Bootstrap Your Own Context Length
Liang Wang, Nan Yang, Xingxing Zhang, Xiaolong Huang, Furu Wei
TL;DR
The paper addresses the challenge of training long-context LLMs without relying on scarce natural long-context data by bootstrapping from short-context capabilities. It introduces a multi-step data-synthesis pipeline driven by an agent workflow, coupled with progressive context-length training to transfer short-context skills to long-context tasks. Experiments with open-source Llama-3 models show the approach can reach up to one million tokens with competitive performance on various benchmarks, including the RULER suite and needle-in-haystack tasks. The work demonstrates the viability of data-centric strategies to unlock practical long-context reasoning, while also outlining avenues for efficiency and architectural improvements in future research.
Abstract
We introduce a bootstrapping approach to train long-context language models by exploiting their short-context capabilities only.
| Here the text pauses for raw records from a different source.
theorem onAccPair_answers (f : Nat → Word × Word → Nat → Result2) :
    Answers (outcome (onAccPair f o s)) s o (fun _ => hasPair s o.a)
      (fun ea => s.deposit2 o.a (f (countOf ea) (s.reg o.a, s.reg (o.a + 1)) s.tick)) := by
  simp [Answers, outcome_eq_next, onAccPair_eq_ok, hasPair]

/-! Data transfer (42_data_transfer.md) and the extracts under a pattern (46_extract.md). -/

theorem storeOne_answers (f : Word → Nat → Word) (bad : Word → Bool) :
    Answers (outcome (storeOne f bad o s)) s o (fun ea => writable s ea && canSupply s o.a)
      (fun ea => (s.store ea (f (s.reg o.a) s.tick)).next.raiseContingency (negRaised (bad (s.reg o.a)))) :=
  answers_of_rest o s fun ea t => by
    simp only [regRead_bind_eq_ok, write1_bind_eq_ok, ok_eq_ok_iff, Bool.and_eq_true, and_assoc, and_left_comm]

theorem storeTwo_answers (f : Word → Nat → Nat → Word) (bad : Word → Bool) :
    Answers (outcome (storeTwo f bad o s)) s o (fun ea => sameRegion s.inst ea && hasPair s o.a)
      (fun ea => ((s.store ea (f (s.reg o.a) s.tick 0)).store (ea + 1)
        (f (s.reg (o.a + 1)) s.tick 1)).next.raiseContingency
          (negRaised (bad (s.reg o.a) || bad (s.reg (o.a + 1))))) :=
  answers_of_rest o s fun ea t => by
    simp only [getAccPair_bind_eq_ok, write2_bind_eq_ok, ok_eq_ok_iff, Bool.and_eq_true, and_assoc, and_left_comm]

theorem execF_answers :
    Answers (execF o s) s o (fun ea => readable s ea && s.hasReg o.a) (fun ea => (s.setReg o.a (s.load ea)).next) :=
  answers_of_rest o s fun ea t => by
    simp only [read1_bind_eq_ok, getAcc_bind_eq_ok, ok_eq_ok_iff, Bool.and_eq_true, and_assoc]

theorem execFf_answers :
    Answers (execFf o s) s o (fun ea => sameRegion s.inst ea && hasPair s o.a)
      (fun ea => (s.setPair o.a (s.load ea) (s.load (ea + 1))).next) :=
  answers_of_rest o s fun ea t => by
    simp only [read2_bind_eq_ok, getAccPair_bind_eq_ok, ok_eq_ok_iff, Bool.and_eq_true, and_assoc]

theorem extractPart_answers (hi lo : Nat) :
    Answers (outcome (extractPart hi lo o s)) s o (fun ea => readable s ea && s.hasReg o.a)
      (fun ea => (s.setReg o.a (splice (s.reg o.a) hi lo (slice (s.load ea) hi lo))).next) :=
  answers_of_rest o s fun ea t => by
    simp only [read1_bind_eq_ok, getAcc_bind_eq_ok, ok_eq_ok_iff, Bool.and_eq_true, and_assoc]

theorem extractFrom_answers (src : Nat) :
    Answers (outcome (extractFrom src o s)) s o (fun ea => readable s ea && s.hasReg o.a && s.hasReg src)
      (fun ea => (s.setReg o.a (extract (s.load ea) (s.reg src) (s.reg o.a))).next) :=
  answers_of_rest o s fun ea t => by
    simp only [read1_bind_eq_ok, getAcc_bind_eq_ok, getReg_bind_eq_ok, ok_eq_ok_iff, Bool.and_eq_true, and_assoc]

theorem execSlj_answers :
    Answers (execSlj o s) s o (fun ea => writable s ea) (fun ea => (s.store ea (sljWord s ea)).next) :=
  answers_of_rest o s fun ea t => by simp only [write1_bind_eq_ok, ok_eq_ok_iff]

/-! Transfers of control (43_conditional_transfer.md, 44_unconditional_transfer.md) and index registers
(48_index_register.md). -/

theorem testTwo_answers (p : Word → Word → Bool) :
    Answers (outcome (testTwo p o s)) s o (fun _ => hasPair s o.a)
      (fun ea => condXfer s ea (if blocks (s.reg o.a) || blocks (s.reg (o.a + 1)) then .blocked
        else .ofBool (p (s.reg o.a) (s.reg (o.a + 1))))) :=
  answers_of_rest o s fun ea t => by simp only [getAccPair_bind_eq_ok, ok_eq_ok_iff]

theorem testOne_answers (c : Word → Cond) :
    Answers (outcome (testOne c o s)) s o (fun _ => canSupply s o.a) (fun ea => condXfer s ea (c (s.reg o.a))) :=
  answers_of_rest o s fun ea t => by simp only [regRead_bind_eq_ok, ok_eq_ok_iff]

theorem testFour_answers (p : Word × Word → Word × Word → Bool) :
    Answers (outcome (testFour p o s)) s o (fun _ => hasPair s o.a && hasPair s (o.a + 2))
      (fun ea => condXfer s ea
        (if blocks (s.reg o.a) || blocks (s.reg (o.a + 1)) || blocks (s.reg (o.a + 2)) || blocks (s.reg (o.a + 3)) then .blocked
          else .ofBool (p (s.reg o.a, s.reg (o.a + 1)) (s.reg (o.a + 2), s.reg (o.a + 3))))) :=
  answers_of_rest o s fun ea t => by
    simp only [getAccPair_bind_eq_ok, getReg_bind_eq_ok, ok_eq_ok_iff, hasPair, Bool.and_eq_true, and_assoc]

theorem indexBranch_answers (sub : Bool) (taken : Nat → Bool) :
    Answers (outcome (indexBranch sub taken o s)) s o (fun _ => s.hasReg o.a)
      (fun ea => (s.setReg o.a (countIndex sub (s.reg o.a))).branch (taken (reducedCount (s.reg o.a))) ea) :=
  answers_of_rest o s fun ea t => by simp only [getAcc_bind_eq_ok, ok_eq_ok_iff]

theorem indexStep_answers (sub : Bool) :
    Answers (outcome (indexStep sub o s)) s o (fun _ => s.hasReg o.a)
      (fun _ => (s.setReg o.a (stepIndex sub (s.reg o.a))).next) :=
  answers_of_rest o s fun ea t => by simp only [getAcc_bind_eq_ok, ok_eq_ok_iff]

theorem execT_answers : Answers (execT o s) s o (fun _ => true) (fun ea => s.branch true ea) :=
  answers_of_rest o s fun ea t => by simp only [ok_eq_ok_iff, true_and]

theorem execTr_answers :
    Answers (execTr o s) s o (fun ea => writable s ea)
      (fun ea => (s.store ea (transferWord (succAddr s.inst s.pc))).branch true (succAddr s.inst ea)) :=
  answers_of_rest o s fun ea t => by simp only [write1_bind_eq_ok, ok_eq_ok_iff]

theorem execTb_answers :
    Answers (execTb o s) s o (fun _ => s.hasReg o.a)
      (fun ea => (s.setReg o.a (splice (s.reg o.a) 5 1 (dig 5 s.pc))).branch true ea) :=
  answers_of_rest o s fun ea t => by simp only [getAcc_bind_eq_ok, ok_eq_ok_iff]

/-! Display registers, flip-flops, skip and stop (49_display_misc.md). -/

theorem displayFetch_answers (f : State → Word) :
    Answers (outcome (displayFetch f o s)) s o (fun _ => s.hasReg o.a)
      (fun ea => if s.interlock then { s.setReg o.a (f s) with connect := false, interlock := false }.branch false ea
        else s.branch true ea) :=
  answers_of_rest o s fun ea t => by
    rw [getAcc_bind_eq_ok]
    cases s.interlock <;> simp only [ok_eq_ok_iff, if_true, if_false, Bool.false_eq_true]

theorem displayStore_answers (f : Word → State → State) :
    Answers (outcome (displayStore f o s)) s o (fun _ => canSupply s o.a)
      (fun ea => if s.interlock then s.branch true ea else (f (s.reg o.a) s).branch false ea) :=
  answers_of_rest o s fun ea t => by
    rw [regRead_bind_eq_ok]
    cases s.interlock <;> simp only [ok_eq_ok_iff, if_true, if_false, Bool.false_eq_true]

theorem execSk_answers : Answers (execSk o s) s o (fun _ => true) (fun _ => s.next) :=
  answers_of_rest o s fun ea t => by simp only [ok_eq_ok_iff, true_and]

theorem execH_answers : Answers (execH o s) s o (fun _ => true) (fun _ => { s with stopped := true }) :=
  answers_of_rest o s fun ea t => by simp only [ok_eq_ok_iff, true_and]

/-- The marks of the table of B-6 (10_state.md R34) are the flip-flop operations the statements permit. -/
theorem marksOf_eq : marksOf o.a = ⟨permitted (.tf o), permitted (.rf o), permitted (.sf o)⟩ := by
  have listed : ∀ k ≤ 99, marksOf k = ⟨permitted (.tf ⟨.untraced, k, 0, 0⟩), permitted (.rf ⟨.untraced, k, 0, 0⟩),
      permitted (.sf ⟨.untraced, k, 0, 0⟩)⟩ := by decide
  by_cases h : o.a ≤ 99
  · exact listed o.a h
  · have rows : ∀ r ∈ flagTable, r.hi ≤ 99 := by decide
    have unlisted : flagTable.find? (fun r => decide (r.lo ≤ o.a) && decide (o.a ≤ r.hi)) = none := by
      rw [List.find?_eq_none]
      intro r hr
      have := rows r hr
      simp only [Bool.and_eq_true, decide_eq_true_iff]
      omega
    rw [marksOf, unlisted, FlagMarks.mk.injEq]
    refine ⟨?_, ?_, ?_⟩ <;> · rw [permitted, eq_comm, decide_eq_false_iff_not]; omega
Our method utilizes a simple agent workflow to synthesize diverse long-context instruction tuning data, thereby eliminating the necessity for manual data collection and annotation. The proposed data synthesis workflow requires only a short-context language model, a text retriever, and a document collection, all of which are readily accessible within the open-source ecosystem. Subsequently, language models are fine-tuned using the synthesized data to extend their context lengths. In this manner, we effectively transfer the short-context capabilities of language models to long-context scenarios through a bootstrapping process. We conduct experiments with the open-source Llama-3 family of models and demonstrate that our method can successfully extend the context length to up to 1M tokens, achieving superior performance across various benchmarks.